### Work instructions
Find the line containing "let c := l - l % z" in the entries below. Restate it and each line after it, word for word, up to and including the line containing "if (c : Int)".

### Given records
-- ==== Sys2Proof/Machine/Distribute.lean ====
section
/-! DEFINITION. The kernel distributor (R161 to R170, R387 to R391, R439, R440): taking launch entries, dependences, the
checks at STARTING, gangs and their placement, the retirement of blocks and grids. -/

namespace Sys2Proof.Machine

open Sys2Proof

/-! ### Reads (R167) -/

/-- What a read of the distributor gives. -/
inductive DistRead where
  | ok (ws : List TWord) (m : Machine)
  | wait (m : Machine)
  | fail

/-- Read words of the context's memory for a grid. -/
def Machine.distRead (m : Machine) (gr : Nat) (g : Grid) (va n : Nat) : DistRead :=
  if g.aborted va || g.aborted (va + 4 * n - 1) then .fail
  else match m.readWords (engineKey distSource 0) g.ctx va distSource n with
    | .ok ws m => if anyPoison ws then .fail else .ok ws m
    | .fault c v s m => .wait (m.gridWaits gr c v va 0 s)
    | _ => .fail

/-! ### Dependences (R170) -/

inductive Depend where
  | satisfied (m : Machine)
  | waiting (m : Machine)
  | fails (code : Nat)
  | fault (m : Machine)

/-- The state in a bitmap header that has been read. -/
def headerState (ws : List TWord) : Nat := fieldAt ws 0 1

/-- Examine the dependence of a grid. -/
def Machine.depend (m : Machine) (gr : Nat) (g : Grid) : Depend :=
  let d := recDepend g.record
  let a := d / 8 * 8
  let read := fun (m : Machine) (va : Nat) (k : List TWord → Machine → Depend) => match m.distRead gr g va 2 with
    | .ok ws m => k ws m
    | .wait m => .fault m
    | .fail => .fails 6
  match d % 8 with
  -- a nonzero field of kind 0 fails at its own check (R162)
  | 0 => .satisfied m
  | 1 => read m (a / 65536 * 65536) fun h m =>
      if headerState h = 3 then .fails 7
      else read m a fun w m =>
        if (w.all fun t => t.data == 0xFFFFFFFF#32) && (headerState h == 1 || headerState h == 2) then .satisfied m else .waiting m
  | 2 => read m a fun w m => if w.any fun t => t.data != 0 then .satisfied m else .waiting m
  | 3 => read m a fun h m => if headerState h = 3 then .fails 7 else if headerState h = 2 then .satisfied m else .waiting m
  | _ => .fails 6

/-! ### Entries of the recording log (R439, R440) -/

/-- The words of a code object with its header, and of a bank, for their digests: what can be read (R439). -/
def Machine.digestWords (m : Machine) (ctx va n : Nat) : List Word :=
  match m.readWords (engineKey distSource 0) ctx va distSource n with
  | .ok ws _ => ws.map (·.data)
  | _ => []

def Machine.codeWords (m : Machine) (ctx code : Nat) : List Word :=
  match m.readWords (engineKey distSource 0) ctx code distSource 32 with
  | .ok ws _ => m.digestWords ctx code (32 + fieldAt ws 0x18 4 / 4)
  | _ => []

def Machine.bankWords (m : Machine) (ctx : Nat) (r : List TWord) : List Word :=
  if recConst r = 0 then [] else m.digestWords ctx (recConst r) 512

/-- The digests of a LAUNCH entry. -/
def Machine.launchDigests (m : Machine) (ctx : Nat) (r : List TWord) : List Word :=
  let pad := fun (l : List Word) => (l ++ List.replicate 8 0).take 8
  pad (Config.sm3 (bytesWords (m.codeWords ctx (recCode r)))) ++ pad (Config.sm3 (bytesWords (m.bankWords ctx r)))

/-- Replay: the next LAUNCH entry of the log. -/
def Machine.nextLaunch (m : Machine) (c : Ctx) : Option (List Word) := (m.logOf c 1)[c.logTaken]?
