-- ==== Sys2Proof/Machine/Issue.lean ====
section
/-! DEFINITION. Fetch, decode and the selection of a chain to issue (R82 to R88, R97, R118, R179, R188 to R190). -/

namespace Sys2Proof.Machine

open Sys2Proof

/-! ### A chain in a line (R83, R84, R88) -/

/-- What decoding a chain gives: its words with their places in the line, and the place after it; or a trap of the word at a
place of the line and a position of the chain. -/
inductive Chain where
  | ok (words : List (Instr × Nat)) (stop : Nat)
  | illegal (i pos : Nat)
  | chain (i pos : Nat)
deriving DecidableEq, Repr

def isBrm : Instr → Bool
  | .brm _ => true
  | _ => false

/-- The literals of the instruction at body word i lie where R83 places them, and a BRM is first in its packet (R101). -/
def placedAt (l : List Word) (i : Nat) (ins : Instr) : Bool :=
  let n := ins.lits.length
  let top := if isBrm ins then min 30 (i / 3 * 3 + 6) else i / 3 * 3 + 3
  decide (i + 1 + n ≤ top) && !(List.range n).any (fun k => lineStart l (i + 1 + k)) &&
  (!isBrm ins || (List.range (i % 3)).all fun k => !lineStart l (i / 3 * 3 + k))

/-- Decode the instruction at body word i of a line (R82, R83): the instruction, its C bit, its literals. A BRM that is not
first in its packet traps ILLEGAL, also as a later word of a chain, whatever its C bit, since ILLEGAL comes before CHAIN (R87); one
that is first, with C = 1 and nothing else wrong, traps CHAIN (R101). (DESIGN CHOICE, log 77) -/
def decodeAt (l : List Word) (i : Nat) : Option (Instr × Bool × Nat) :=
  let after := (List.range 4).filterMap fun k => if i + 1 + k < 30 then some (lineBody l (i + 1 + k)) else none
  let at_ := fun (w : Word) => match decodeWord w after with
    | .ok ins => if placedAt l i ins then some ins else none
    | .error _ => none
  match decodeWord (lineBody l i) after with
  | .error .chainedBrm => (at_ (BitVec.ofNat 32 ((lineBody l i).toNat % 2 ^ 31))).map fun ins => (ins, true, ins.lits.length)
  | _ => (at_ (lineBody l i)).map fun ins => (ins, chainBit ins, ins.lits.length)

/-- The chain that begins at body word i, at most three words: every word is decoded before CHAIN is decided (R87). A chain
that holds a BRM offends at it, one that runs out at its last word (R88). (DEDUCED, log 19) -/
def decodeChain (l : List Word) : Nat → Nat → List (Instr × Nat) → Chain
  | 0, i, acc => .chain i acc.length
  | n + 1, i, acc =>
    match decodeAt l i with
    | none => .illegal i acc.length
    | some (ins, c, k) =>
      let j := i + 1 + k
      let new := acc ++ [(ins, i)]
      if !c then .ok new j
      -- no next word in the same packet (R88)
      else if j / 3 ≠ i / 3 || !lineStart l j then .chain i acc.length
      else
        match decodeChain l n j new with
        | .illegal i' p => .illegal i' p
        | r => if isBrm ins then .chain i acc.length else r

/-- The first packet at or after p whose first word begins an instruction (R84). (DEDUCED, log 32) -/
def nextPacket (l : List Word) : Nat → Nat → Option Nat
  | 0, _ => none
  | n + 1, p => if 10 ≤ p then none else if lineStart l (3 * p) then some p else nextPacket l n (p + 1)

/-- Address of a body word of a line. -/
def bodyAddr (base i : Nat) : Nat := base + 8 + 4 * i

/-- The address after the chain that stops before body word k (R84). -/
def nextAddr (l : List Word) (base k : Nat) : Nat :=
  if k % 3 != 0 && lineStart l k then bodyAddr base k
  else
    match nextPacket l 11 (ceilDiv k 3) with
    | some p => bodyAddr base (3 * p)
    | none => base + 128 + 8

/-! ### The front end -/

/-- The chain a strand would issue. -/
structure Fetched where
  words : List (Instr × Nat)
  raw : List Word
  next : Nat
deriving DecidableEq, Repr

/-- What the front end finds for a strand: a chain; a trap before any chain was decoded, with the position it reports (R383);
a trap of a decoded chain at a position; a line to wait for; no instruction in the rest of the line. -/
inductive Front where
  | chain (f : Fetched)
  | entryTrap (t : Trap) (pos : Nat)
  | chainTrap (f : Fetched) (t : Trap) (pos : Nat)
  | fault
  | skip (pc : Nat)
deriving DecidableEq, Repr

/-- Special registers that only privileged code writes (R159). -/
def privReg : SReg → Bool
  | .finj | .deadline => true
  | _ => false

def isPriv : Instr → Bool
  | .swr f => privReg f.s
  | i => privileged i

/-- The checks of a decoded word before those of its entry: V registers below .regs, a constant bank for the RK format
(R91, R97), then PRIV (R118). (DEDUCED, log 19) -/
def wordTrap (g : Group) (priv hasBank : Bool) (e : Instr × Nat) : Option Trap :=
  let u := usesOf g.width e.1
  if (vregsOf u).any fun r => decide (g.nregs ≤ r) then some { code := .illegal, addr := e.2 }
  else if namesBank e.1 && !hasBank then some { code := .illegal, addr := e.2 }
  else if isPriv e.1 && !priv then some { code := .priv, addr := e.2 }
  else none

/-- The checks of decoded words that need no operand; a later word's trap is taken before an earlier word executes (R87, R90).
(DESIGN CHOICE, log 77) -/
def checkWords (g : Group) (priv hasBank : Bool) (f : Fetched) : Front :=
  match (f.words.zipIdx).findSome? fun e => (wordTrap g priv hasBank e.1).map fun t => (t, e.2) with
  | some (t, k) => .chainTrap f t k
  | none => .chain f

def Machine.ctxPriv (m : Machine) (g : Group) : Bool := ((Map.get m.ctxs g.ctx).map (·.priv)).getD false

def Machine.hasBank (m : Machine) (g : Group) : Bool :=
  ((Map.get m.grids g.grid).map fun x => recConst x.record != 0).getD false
* * *
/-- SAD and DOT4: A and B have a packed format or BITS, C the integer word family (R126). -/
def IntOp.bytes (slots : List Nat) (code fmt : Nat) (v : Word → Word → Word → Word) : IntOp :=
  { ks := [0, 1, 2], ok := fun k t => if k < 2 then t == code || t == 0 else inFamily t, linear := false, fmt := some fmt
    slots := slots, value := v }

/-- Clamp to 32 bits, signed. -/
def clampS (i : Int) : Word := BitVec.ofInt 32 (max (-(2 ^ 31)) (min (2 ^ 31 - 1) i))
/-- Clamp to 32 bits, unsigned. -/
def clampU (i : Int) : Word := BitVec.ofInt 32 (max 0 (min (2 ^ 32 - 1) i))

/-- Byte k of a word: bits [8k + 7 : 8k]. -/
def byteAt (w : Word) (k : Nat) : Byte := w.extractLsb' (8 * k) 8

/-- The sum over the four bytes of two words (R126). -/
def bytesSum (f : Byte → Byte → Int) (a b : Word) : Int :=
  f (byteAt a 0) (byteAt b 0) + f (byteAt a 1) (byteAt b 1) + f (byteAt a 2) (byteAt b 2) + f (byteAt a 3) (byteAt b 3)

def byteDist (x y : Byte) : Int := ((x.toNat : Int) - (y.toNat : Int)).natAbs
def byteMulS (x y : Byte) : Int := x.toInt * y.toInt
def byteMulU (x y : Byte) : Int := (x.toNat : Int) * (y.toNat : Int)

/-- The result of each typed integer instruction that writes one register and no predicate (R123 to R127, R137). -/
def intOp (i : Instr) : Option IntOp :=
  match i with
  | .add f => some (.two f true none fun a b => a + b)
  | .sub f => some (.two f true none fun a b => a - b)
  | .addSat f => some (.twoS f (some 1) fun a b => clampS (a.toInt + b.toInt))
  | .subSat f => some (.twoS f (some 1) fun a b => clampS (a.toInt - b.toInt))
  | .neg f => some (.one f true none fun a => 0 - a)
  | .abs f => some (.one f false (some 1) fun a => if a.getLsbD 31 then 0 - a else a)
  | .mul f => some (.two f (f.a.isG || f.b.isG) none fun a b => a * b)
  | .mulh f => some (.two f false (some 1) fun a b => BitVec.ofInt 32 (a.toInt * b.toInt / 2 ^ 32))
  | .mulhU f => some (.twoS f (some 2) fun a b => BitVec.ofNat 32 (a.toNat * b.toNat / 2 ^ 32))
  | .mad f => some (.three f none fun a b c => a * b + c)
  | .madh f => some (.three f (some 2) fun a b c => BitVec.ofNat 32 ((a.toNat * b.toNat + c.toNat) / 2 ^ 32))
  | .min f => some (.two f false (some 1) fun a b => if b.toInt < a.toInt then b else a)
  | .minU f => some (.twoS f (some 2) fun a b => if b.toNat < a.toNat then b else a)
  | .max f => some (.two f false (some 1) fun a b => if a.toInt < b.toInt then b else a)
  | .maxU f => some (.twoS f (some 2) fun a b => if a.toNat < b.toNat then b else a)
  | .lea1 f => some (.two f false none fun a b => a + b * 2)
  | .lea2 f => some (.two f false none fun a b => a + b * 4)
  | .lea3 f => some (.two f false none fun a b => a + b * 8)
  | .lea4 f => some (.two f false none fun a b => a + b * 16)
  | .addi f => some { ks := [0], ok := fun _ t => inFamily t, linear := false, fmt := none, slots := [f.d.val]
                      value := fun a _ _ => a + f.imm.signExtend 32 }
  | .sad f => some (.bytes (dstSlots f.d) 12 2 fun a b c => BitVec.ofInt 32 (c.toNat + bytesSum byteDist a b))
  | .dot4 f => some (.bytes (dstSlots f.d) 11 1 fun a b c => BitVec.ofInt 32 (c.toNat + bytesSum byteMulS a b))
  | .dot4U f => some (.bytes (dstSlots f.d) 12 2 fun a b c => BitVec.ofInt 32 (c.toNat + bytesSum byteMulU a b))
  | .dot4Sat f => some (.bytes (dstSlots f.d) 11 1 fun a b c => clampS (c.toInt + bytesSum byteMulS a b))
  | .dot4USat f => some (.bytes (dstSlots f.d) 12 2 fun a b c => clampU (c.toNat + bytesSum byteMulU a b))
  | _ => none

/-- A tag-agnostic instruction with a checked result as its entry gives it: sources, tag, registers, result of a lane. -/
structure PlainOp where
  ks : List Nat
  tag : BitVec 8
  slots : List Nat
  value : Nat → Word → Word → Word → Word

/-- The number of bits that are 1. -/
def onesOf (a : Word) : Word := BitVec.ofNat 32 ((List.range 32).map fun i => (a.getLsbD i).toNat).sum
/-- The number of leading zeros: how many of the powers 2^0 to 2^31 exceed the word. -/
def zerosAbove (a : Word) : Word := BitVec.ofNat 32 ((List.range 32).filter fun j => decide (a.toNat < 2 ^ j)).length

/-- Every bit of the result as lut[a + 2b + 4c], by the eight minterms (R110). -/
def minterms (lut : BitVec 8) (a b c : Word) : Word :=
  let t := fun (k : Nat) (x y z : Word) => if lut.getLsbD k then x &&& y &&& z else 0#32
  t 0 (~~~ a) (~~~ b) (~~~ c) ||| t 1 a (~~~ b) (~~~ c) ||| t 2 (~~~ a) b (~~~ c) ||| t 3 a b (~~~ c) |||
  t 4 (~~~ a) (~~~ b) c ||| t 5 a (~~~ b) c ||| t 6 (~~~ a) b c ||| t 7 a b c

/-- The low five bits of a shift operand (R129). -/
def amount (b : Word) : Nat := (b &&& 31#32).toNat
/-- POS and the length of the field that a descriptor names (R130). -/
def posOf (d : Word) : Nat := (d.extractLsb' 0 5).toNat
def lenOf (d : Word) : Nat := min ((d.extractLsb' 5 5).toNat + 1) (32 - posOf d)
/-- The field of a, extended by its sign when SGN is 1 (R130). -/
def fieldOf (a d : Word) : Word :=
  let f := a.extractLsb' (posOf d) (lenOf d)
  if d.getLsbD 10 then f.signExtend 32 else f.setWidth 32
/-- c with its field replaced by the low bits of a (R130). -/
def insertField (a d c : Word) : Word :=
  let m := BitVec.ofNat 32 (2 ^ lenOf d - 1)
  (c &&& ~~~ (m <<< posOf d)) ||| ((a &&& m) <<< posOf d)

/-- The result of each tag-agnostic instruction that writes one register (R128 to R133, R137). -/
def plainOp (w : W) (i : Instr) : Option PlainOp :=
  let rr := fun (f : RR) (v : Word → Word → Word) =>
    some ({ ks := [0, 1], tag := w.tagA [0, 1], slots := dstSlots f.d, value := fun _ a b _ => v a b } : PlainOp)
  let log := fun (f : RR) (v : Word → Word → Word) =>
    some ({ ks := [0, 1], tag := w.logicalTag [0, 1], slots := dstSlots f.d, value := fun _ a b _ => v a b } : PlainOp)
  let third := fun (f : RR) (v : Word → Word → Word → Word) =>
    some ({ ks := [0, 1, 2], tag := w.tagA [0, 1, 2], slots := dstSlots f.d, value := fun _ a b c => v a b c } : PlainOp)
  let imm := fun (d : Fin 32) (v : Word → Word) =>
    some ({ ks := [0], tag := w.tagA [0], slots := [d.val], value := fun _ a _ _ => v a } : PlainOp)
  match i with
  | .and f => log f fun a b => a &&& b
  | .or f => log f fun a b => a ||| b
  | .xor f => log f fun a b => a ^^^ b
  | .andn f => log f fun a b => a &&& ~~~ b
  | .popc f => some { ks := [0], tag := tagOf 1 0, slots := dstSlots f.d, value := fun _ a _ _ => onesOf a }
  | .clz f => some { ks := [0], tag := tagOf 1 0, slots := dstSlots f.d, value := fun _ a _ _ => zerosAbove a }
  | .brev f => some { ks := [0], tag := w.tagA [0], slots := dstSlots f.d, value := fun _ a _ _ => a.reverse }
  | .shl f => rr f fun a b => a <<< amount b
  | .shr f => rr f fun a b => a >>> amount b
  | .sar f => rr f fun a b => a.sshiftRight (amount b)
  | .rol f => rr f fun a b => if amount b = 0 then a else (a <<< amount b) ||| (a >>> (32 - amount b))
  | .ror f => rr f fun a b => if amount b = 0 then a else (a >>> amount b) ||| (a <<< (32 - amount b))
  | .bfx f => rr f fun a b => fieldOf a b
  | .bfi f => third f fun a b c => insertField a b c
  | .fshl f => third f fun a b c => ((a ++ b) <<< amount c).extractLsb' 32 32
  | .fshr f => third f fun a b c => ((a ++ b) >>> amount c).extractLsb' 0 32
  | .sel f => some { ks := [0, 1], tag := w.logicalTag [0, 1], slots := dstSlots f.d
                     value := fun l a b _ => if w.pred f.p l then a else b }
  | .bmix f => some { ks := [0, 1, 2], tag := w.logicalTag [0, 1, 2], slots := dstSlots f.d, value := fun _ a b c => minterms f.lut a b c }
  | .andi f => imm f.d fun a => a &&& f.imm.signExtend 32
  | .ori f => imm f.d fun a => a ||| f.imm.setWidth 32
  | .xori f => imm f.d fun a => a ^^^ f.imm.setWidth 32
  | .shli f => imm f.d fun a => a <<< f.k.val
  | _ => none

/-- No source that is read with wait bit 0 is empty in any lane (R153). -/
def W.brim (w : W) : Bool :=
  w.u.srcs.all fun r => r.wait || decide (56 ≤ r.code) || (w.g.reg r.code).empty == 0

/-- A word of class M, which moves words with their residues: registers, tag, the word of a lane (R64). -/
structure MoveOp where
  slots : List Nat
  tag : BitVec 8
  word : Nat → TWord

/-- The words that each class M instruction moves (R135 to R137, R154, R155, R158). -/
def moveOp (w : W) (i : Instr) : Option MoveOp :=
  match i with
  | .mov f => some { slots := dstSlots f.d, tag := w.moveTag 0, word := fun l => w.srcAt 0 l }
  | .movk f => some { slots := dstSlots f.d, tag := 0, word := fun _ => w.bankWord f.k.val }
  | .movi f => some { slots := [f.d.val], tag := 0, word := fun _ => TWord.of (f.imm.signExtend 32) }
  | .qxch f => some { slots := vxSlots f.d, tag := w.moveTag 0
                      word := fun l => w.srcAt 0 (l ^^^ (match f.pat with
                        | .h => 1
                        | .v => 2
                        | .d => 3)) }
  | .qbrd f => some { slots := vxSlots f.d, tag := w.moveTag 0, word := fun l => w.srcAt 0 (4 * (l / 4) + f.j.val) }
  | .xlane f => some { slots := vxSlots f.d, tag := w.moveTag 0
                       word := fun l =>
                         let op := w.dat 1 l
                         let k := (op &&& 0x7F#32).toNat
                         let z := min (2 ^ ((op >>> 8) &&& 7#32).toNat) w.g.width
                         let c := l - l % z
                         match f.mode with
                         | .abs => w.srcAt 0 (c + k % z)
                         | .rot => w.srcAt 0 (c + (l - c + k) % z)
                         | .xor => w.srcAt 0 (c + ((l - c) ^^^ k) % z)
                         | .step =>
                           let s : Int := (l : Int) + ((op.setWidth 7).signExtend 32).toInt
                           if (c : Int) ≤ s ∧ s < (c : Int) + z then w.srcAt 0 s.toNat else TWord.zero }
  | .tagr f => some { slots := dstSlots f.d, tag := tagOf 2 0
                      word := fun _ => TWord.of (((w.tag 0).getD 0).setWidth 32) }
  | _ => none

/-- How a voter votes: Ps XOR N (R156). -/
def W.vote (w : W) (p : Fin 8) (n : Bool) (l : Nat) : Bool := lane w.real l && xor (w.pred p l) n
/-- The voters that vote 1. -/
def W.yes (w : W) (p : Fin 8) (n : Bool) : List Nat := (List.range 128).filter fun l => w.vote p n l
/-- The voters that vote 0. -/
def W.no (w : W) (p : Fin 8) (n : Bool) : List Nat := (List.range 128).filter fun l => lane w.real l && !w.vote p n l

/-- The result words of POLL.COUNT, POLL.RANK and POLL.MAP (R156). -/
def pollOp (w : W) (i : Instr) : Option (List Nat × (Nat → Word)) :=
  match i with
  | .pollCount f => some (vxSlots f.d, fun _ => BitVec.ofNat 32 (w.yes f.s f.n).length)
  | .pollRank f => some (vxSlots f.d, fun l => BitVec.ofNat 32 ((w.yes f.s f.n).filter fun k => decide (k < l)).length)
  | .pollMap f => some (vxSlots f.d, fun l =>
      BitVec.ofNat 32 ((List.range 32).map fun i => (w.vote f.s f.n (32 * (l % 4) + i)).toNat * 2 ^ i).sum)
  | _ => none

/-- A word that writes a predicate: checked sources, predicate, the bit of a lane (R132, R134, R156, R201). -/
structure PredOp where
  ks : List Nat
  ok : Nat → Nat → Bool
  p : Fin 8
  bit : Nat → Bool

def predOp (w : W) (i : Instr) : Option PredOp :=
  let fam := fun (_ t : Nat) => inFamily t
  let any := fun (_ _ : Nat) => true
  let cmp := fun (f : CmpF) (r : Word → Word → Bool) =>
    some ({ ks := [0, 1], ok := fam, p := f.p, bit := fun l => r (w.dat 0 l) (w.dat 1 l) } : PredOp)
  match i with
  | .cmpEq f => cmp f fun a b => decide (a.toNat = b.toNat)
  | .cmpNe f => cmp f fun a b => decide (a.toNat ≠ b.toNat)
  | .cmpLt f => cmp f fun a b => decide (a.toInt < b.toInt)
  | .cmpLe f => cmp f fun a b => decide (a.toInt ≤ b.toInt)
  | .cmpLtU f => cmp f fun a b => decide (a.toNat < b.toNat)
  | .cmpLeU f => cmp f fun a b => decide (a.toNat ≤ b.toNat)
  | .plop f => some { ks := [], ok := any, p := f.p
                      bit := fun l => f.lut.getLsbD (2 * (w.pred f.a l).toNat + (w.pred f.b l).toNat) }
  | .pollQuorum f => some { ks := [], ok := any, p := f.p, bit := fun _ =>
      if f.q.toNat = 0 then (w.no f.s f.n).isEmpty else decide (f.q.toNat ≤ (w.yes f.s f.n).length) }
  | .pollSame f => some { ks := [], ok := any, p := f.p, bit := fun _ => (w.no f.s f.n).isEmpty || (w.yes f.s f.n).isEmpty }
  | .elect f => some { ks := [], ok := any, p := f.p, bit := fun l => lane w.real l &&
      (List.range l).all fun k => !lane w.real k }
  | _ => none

### Exercise answer
                         let c := l - l % z
                         match f.mode with
                         | .abs => w.srcAt 0 (c + k % z)
                         | .rot => w.srcAt 0 (c + (l - c + k) % z)
                         | .xor => w.srcAt 0 (c + ((l - c) ^^^ k) % z)
                         | .step =>
                           let s : Int := (l : Int) + ((op.setWidth 7).signExtend 32).toInt
                           if (c : Int) ≤ s ∧ s < (c : Int) + z then w.srcAt 0 s.toNat else TWord.zero }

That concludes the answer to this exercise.